Pour moi, c’est très réconfortant. Quand on pense à la façon dont on essaie de mettre un film sur pied… L’émotion était grande. Pourquoi ? Parce qu’on n’a jamais pensé un seul jour qu’il serait en dehors du Mali ! On n’avait jamais pensé que ce film serait montré ailleurs. C’est un film que j’appellerais « de faits divers quotidiens », et qui était destiné à être exploité au niveau d’une chaîne de télévision malienne. J’avais même pris des dispositions en ce sens. Si le travail conduit à faire de ce film un document qui puisse prendre acte de notre société, je crois que c’est assez réconfortant. Et je l’avoue, monter les marches hier m’a fait de l’effet ; et puis, voir la salle, voir toutes les valeurs réunies dans cette salle, une génération qui se termine, une génération qui est au milieu et une génération qui se lève ! C’était éblouissant pour moi. C’est pour cela qu’il y a encore un espoir incroyable, une force de croire que ce continent va quand même étonner un jour. J’en ai la conviction.
Si l’on va à la genèse du film, vous aviez effectivement pensé à une série télévisée, qui est plutôt devenue un téléfilm, et finalement, vous vous êtes dit « j’en fais un film de cinéma ». Et effectivement, dans l’image, on a un film de cinéma. J’allais presque dire qu’il y a une leçon de choses dans ce film, à destination de tous ces jeunes qui font aujourd’hui des produits audiovisuels, dans des conditions difficiles, et qui sont peu formés au cinéma. Indépendamment de son contenu, ce film trouve une importance par le simple fait de ramener du cinéma dans ce type d’approche.
D’abord, il est dommage de minimiser la portée ou le travail de la vidéo. Moi, ça fait dix ans que j’essaie avec les techniciens avec qui j’ai fait ce film, qui m’ont initié à la vidéo. Je n’avais pas confiance, parce que j’étais très distant avec la vidéo. En dehors de cela, je vois les jeunes travailler au Mali avec des qualités moyennes ; c’est un peu révoltant parce que finalement, la vidéo est une matière grise qu’il faut transformer pour la faire évoluer. Il faut prendre le maximum de ce qu’elle a pour le transformer dans le cinéma. C’est cela que j’ai compris en faisant ce film. Et j’avoue que je ne suis pas trop déçu. Malgré les contraintes techniques et artistiques, je ne suis pas déçu parce que ce sont les mêmes modèles, les mêmes façons de faire la mise en scène. Peut-être que l’éclairage diminue un peu, l’équipe aussi mais la mise en scène reste la même et le temps de travail avec les comédiens aussi. Ce qui change, c’est le poids de la production.

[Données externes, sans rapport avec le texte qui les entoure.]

/-- The checks of COUNT_XCHG at start (R164). -/
def State.cxChecks (s : State) (own : Nat) (c : Cmd) : Option Flt :=
  let d := s.dsc own c 2
  let x := s.dsc own c 3
  let h := s.destHdr d
  let b := s.readXb x
  firstFlt [need (decide (0x2100 ≤ x.len) && decide (64 ≤ d.len)) eOobDesc 8,
    need (s.ordOf own && b.ord && c.s 0 == h.t && b.ok) eBadField 8 1,
    need (decide (16 * h.asel ≤ (s.dsc own c 1).len) && decide (8 * h.nbucket ≤ (s.dsc own c 5).len)
      && decide (xbNeed h ≤ x.len) && decide (destEnd h ≤ d.len)) eOobDesc 8 2,
    need (!s.tstatOver d h b.k) eBadField 8 3,
    need (!s.part.piers.isEmpty || b.members == [s.chip]) eNoUnit 8 4]

/-- Start of COUNT_XCHG: its last check is the version of every member, for which it may have to wait (R130, R164). -/
def startCount (s : State) (q : Nat) (c : Cmd) : StartRes :=
  let own := s.owner q
  let rem := (s.readXb (s.dsc own c 3)).members.filter (fun m => m != s.chip)
  if s.retired own c.gen then retiredStart s c
  else if s.exchWaits own c.gen c.xid then .wait
  else match s.cxChecks own c, rem.find? (fun m => s.peerVer m == 1) with
    | some f, _ => .flt f
    | none, some m => .flt { flt ePeerVersion 8 5 with peer := m }
    | none, none =>
      if rem.any (fun m => s.peerVer m == 0) then .hold (rem.foldl (fun s m => s.hello m) s)
      else
      let s1 := s.bindExch own c.gen c.xid (c.h 3) (c.h 1) (c.h 2)
      let nb := (s.destHdr (s.dsc own c 2)).nbucket
      .go (s1.updExch own c.gen c.xid (fun e => { e with
          ofs := c.h 5, cxq := some (q, c.idx), cx0 := false, xchg := false, ph0 := [], ph1 := [], answered := false,
          refused := [] }))
        { c with wrote := (s.dsc own c 5).span 0 (8 * nb) }

/-- The answer of a bucket's owner: base row and admitted count (R165). -/
def bucketAnswer (ph1 : List CountMsg) (chip slot : Nat) : Option (Nat × Nat) :=
  ((ph1.find? (fun m => m.src == chip)).bind (fun m => m.ents.find? (fun e => e.lslot == slot))).map (fun e => (e.a, e.b))

/-- Record updates of a bucket: q < a are admitted at base + q, the others dropped (R85). -/
def bucketUpd (first count base a : Nat) : List RecUpd :=
  (List.range count).map (fun i => if i < a then ⟨first + i, true, base + i⟩ else ⟨first + i, false, 0⟩)
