-- ==== Sys2Proof/Machine/Sha.lean ====
section
/-! DEFINITION. SHA-256 (FIPS 180-4), which the digest engine, the boot loader and FUDIG use (R340, R173, R246). -/
namespace Sys2Proof.Machine

/-- The round constants. -/
def shaK : List U32 :=
  [0x428a2f98, 0x71374491, 0xb5c0fbcf, 0xe9b5dba5, 0x3956c25b, 0x59f111f1, 0x923f82a4, 0xab1c5ed5]
    ++ [0xd807aa98, 0x12835b01, 0x243185be, 0x550c7dc3, 0x72be5d74, 0x80deb1fe, 0x9bdc06a7, 0xc19bf174]
    ++ [0xe49b69c1, 0xefbe4786, 0x0fc19dc6, 0x240ca1cc, 0x2de92c6f, 0x4a7484aa, 0x5cb0a9dc, 0x76f988da]
    ++ [0x983e5152, 0xa831c66d, 0xb00327c8, 0xbf597fc7, 0xc6e00bf3, 0xd5a79147, 0x06ca6351, 0x14292967]
    ++ [0x27b70a85, 0x2e1b2138, 0x4d2c6dfc, 0x53380d13, 0x650a7354, 0x766a0abb, 0x81c2c92e, 0x92722c85]
    ++ [0xa2bfe8a1, 0xa81a664b, 0xc24b8b70, 0xc76c51a3, 0xd192e819, 0xd6990624, 0xf40e3585, 0x106aa070]
    ++ [0x19a4c116, 0x1e376c08, 0x2748774c, 0x34b0bcb5, 0x391c0cb3, 0x4ed8aa4a, 0x5b9cca4f, 0x682e6ff3]
    ++ [0x748f82ee, 0x78a5636f, 0x84c87814, 0x8cc70208, 0x90befffa, 0xa4506ceb, 0xbef9a3f7, 0xc67178f2]

/-- The initial hash value. -/
def shaInit : List U32 := [0x6a09e667, 0xbb67ae85, 0x3c6ef372, 0xa54ff53a, 0x510e527f, 0x9b05688c, 0x1f83d9ab, 0x5be0cd19]

def rotr (x : U32) (n : Nat) : U32 := x.rotateRight n

/-- The big-endian u32 of four bytes. -/
def be32 (bs : List Byte) : U32 := u32 (bs.foldl (fun n b => 256 * n + b.toNat) 0)

/-- The next schedule word from the last sixteen, newest first. -/
def shaNext (w : List U32) : U32 :=
  let a := w.getD 1 0
  let b := w.getD 14 0
  (rotr a 17 ^^^ rotr a 19 ^^^ (a >>> 10)) + w.getD 6 0 + (rotr b 7 ^^^ rotr b 18 ^^^ (b >>> 3)) + w.getD 15 0

/-- Schedule words, newest first, from the sixteen of the block. -/
def shaSched : Nat → List U32 → List U32
  | 0, w => w
  | k + 1, w => shaSched k (shaNext w :: w)

/-- One round on the eight working words. -/
def shaRound (h : List U32) (k w : U32) : List U32 :=
  match h with
  | [a, b, c, d, e, f, g, x] =>
    let t1 := x + (rotr e 6 ^^^ rotr e 11 ^^^ rotr e 25) + ((e &&& f) ^^^ (~~~e &&& g)) + k + w
    let t2 := (rotr a 2 ^^^ rotr a 13 ^^^ rotr a 22) + ((a &&& b) ^^^ (a &&& c) ^^^ (b &&& c))
    [t1 + t2, a, b, c, d + t1, e, f, g]
  | _ => h

/-- One block of sixteen words. -/
def shaBlock (h : List U32) (ws : List U32) : List U32 :=
  let sched := (shaSched 48 ws.reverse).reverse
  let r := (shaK.zip sched).foldl (fun a p => shaRound a p.1 p.2) h
  (h.zip r).map (fun p => p.1 + p.2)

/-- Blocks of 64 bytes, n of them. -/
def shaBlocks : Nat → List U32 → List Byte → List U32
  | 0, h, _ => h
  | n + 1, h, bs =>
    shaBlocks n (shaBlock h ((List.range 16).map (fun i => be32 ((bs.drop (4 * i)).take 4)))) (bs.drop 64)

/-- n big-endian bytes of a value. -/
def natBe (n v : Nat) : List Byte := (natLe n v).reverse

/-- The SHA-256 digest of a byte string: 32 bytes. -/
def sha256 (bs : List Byte) : List Byte :=
  let l := bs.length
  let pad := (119 - l % 64) % 64
  let m := bs ++ [0x80] ++ List.replicate pad 0 ++ natBe 8 (8 * l)
  (shaBlocks (m.length / 64) shaInit m).flatMap (fun h => natBe 4 h.toNat)

end Sys2Proof.Machine
end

Il y a une belle maîtrise des scènes d’intérieur, chose rare dans les produits audiovisuels. Par contre, j’ai été frappé par le fait que vous aviez peu inclus des plans larges, ces ouvertures dont vous avez l’habitude. Cela tenait-il au format ?
D’abord, je ne fais pas tellement confiance à la vidéo pour les plans larges. Ça, c’est technique, et les plans larges pris avec la caméra avec laquelle je travaillais ne me donnaient pas satisfaction. Je me suis donc concentré dans ma mise en scène sur les plans moyens et les gros plans. On m’a dit qu’il y a de nouvelles caméras qui rendent bien le plan large : on verra ce qu’on peut faire pour le prochain film. Mais là, c’était un problème de protection.
Le personnage de Mimi est complètement horripilant mais c’est en même temps une femme qui se défend, qui se bat, une femme moderne en processus d’individuation, qui cherche à échapper au système polygamique, sans pouvoir sortir complètement de la règle. C’est un personnage contradictoire qui ne manque pas d’épaisseur, en rupture avec les stéréotypes en vigueur dans les séries télé.
Oui, cette femme est une journaliste, une speakerine. Hier, après la projection, elle a sangloté parce qu’elle n’avait jamais vu le film et n’imaginait pas que l’on allait arriver à cela. Elle se demandait comment on avait pu aller aussi loin. C’est que ce film est basé sur une étude psychologique. Mimi est une femme forte qui se perd un peu dans son choix, mais qui essaie toujours de se rattraper.
En face d’elle, Issa est un personnage indécis, le contraire du patriarche qu’il est dans la société.
Oui, il est perdu parce que c’est une société qu’il n’a pas comprise. Il est dans le piège de la polygamie sans savoir comment s’en sortir. A chaque rencontre avec Mimi, ce sont des histoires. Il n’y a jamais de calme entre eux. Le seul moment de calme, c’est quand Mimi a besoin de lui. Et on sent quand même que c’est un jeu et un piège tendu à Issa. Et il tombe dedans et ne sait plus comment s’en sortir. L’intérêt de ce film est, à travers l’intrigue entre les deux, de poser la question : « Qu’est-ce qui pousse notre société à cela ? »
Finalement, il se retrouve dans une grande solitude, alors qu’il a plusieurs femmes à sa disposition.
Il est solitaire du début jusqu’à la fin. Il est comme cet oiseau du début sur le mur.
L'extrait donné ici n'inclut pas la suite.